Der folgende Artikel wurde vom Jüdischen Forum für Demokratie und gegen Antisemitismus übernommen.
Etwa 1000 Menschen sind am Samstagvormittag, den 16. März 2019, durch Riga gezogen, um den Soldaten der lettischen SS-Verbände zu gedenken. Der Aufmarsch wird seit vielen Jahren am 16. März als “Tag der Legionäre” in der lettischen Hauptstadt begangen. An der Demonstration beteiligten sich auch in diesem Jahr mehrere Veteranen, Familienangehörige sowie Rechtsextreme aus dem europäischen Ausland.
Der “Tag der Legionäre” begann um 10 Uhr mit einem Gottesdienst in der St. Johannes-Kirche. Anschließend zogen die Teilnehmer, angeführt von dem Geistlichen Gunta Kalmes, durch die Rigaer Altstadt bis zum zentral gelegenen Freiheitsdenkmal. Unter den Demonstranten befanden sich auch Teilnehmer aus dem Ausland, unter anderem aus Estland, Litauen, Deutschland, Schweden und den Niederlanden. Mehrere Teilnehmer trugen Uniformen und zeigten offen Nazisymbole wie das Hakenkreuz, den SS-Totenkopf sowie SS-Abzeichen und Symbole der paramilitärischen Gruppierung der “Aizsargi” und der Pērkonkrusts. Auch das Symbol der rechtsextremen “Identitären Bewegung” war zu sehen.
Am Start- und Endpunkt der Demonstration wurde die Zeitung “Deokkupation, Dekolonisation und Debolschewisierung” (DDD) der Lettischen Nationalen Front (LNF) verteilt. Neben antisemitischen Texten auf der Titelseite wird darin das Hakenkreuz als “ewiges heiliges Symbol” bezeichnet. Lettland wurde im Jahr 1941 von den Nazis besetzt. Im Februar 1943 befahl Hitler die Aufstellung einer lettischen SS-Freiwilligenlegion. Die Legionäre waren am Holocaust und an Kriegsverbrechen beteiligt. Unter der deutschen Besatzung wurden etwa 70.000 lettische Juden ermordet, hinzu kamen mehrere zehntausend Juden, die zuvor aus Deutschland und anderen Ländern nach Lettland deportiert worden waren.
Von 1998 bis 2000 war der “Tag der Legionäre” vom lettischen Parlament als “Erinnerungstag für lettische Soldaten” anerkannt worden. Bis heute lassen die lettische Politik und Gesellschaft eine kritische Auseinandersetzung mit der Rolle der lettischen NS-Täter weitestgehend vermissen. Die Kriegsbeteiligung der SS-Freiwilligen wird häufig als legitimer Widerstand gegen die Sowjetunion verklärt. Bis heute erhalten die einstigen Waffen-SS-Soldaten Rentenzahlungen aus Deutschland.
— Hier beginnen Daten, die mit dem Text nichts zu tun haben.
/-- The adaptation in the slot of a privileged lane (R87): one parameter is moved, and kept or moved back. -/
def privSlot (s : State) (n f0 f1 : Nat) (doubled : Bool) (f2 : Nat) : State :=
  let l := s.lane n
  if l.margining = true ∨ s.gatedLC (n / 16) = true then s
  else
    let d := l.dirs.getD l.param 1
    let keep := !(f1 < f0 + s.reg Obj.FOM_HYST 0 || doubled)
    let codes := if keep then setAt l.codes l.param (l.codes.getD l.param 0 + d) else l.codes
    let low := f2 < s.reg Obj.LANE_FOM_TARGET n
    let below := if low then l.below + 1 else 0
    let t := (s.setLane n { l with
      param := (l.param + 1) % 8, codes := codes, dirs := if keep then setAt l.dirs l.param d else l.dirs
      below := if below = 10 then 0 else below }).setFom n (min f2 65535)
    if below = 10 then
      t.raise 0x2009 0x20 2 (s.lanePort n)
        (n + 65536 * min f2 65535 + 2 ^ 32 * s.reg Obj.LANE_FOM_TARGET n)
    else t

end State

/-! ### Commands -/

/-- LADDER_START (R73): the ladder takes a port out of its wait in Detect; receiver detection begins. -/
def execLadderStart (p : Nat) (s : State) := onUnit p 256 s (fun t =>
  let x := t.port p
  if x.st = .detect ∧ x.phase = .idle ∧ t.stepping p = true ∧ t.perstFree p = true
  then t.setPort p { x with phase := .detecting, ladderWaits := false } else t)

/-- RECEIVER_DETECT (R75): a CXL-mode port leaves Detect for Polling at 2.5 GT/s. -/
def execReceiverDetect (p : Nat) (s : State) := onUnit p 256 s (fun t =>
  let x := t.port p
  if x.st = .detect ∧ x.phase = .detecting ∧ t.drudar p = false ∧ t.stepping p = true then
    (t.setPort p { x with st := .training, phase := .polling, rate := 1, leftDetect := t.clk, eqTries := 0 }).setSpeed p 1
  else t)

/-- CONFIGURATION_END (R67, R70 to R73, R75): width, order, polarity, flit size and protocols are agreed, or training fails. -/
def execConfigurationEnd (p : Nat) (c : CfgResult) (s : State) := onUnit p 256 s (fun t =>
  let x := t.port p
  if ¬ (x.st = .training ∧ x.phase = .polling ∧ t.drudar p = false ∧ t.stepping p = true) then t
  else
    let first := t.firstLane p
    let w := t.widest p (fun n => t.laneOk n && bit c.lanes (n - first)) c.reversed
    let has256 := c.flit256 && c.flitMode
    let flit := match t.reg Obj.PORT_FLIT p with
      | 0 => if has256 then 1 else if c.flit68 then 2 else 0
      | 1 => if has256 then 1 else 0
      | _ => if c.flit68 then 2 else 0
    if w.1 = 0 ∨ flit = 0 ∨ 200 < c.skew then t.trainFail p
    else
      let l0p := flit == 1 && c.l0p && t.flag Obj.PORT_L0P_EN p
      let prot := 1 + (if c.mem then 2 else 0) + (if c.cache && t.cacheAllowed p then 4 else 0) + (if c.backInv then 8 else 0) +
        (if flit = 1 then 16 else 0) + (if l0p then 32 else 0)
      let s1 := (((((t.setReg Obj.PORT_WIDTH p w.1).setReg Obj.PORT_ACTIVE_WIDTH p w.1).setReg
        Obj.PORT_REVERSED p (if w.2 then 1 else 0)).setReg Obj.PORT_SKEW p c.skew).setReg
        Obj.PORT_FLIT_ACTIVE p flit).setReg Obj.PORT_PROTOCOLS p prot
      let lanes := s1.trained p
      let s2 := foldS (fun n (u : State) =>
        (if u.laneOk n then u.setReg Obj.LANE_STATE n (if lanes.contains n then 1 else 0) else u).setReg
          Obj.LANE_POLARITY n (if lanes.contains n && bit c.invert (n - first) then 1 else 0)) (s1.portLanes p) s1
      let s3 := { s2 with link := { s2.link with l0pOn := s2.link.l0pOn.set false (p, 0) l0p } }
      let s4 := s3.setPort p { x with
        phase := .eq, partnerMax := c.maxRate, bypass := c.bypass && t.flag Obj.PORT_EQ_BYPASS p, fullWidth := w.1, fullRev := w.2
        respond := c.lanes, boardRev := c.reversed
        widenTries := 0, narrowedAt := 0, widening := false }
      s4.rungDone p 1)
Ca. 50 Menschen protestierten am Rande gegen den Umzug und verwiesen auf die von den SS-Soldaten begangenen Verbrechen. “They fought for Adolf Hitler”, stand auf Plakaten, die den Teilnehmern des Gedenkmarsches entgegengehalten wurde, und: “Legion Waffen-SS is a criminal organisation”. Eine Gegenkundgebung in unmittelbarer Nähe zum Freiheitsdenkmal wurde kurzfristig durch die Behörden untersagt. Die Polizei war mit einem Großaufgebot vor Ort. In der Vergangenheit wurde Deutschen, die sich an Gegenprotesten beteiligen wollten, die Einreise verweigert.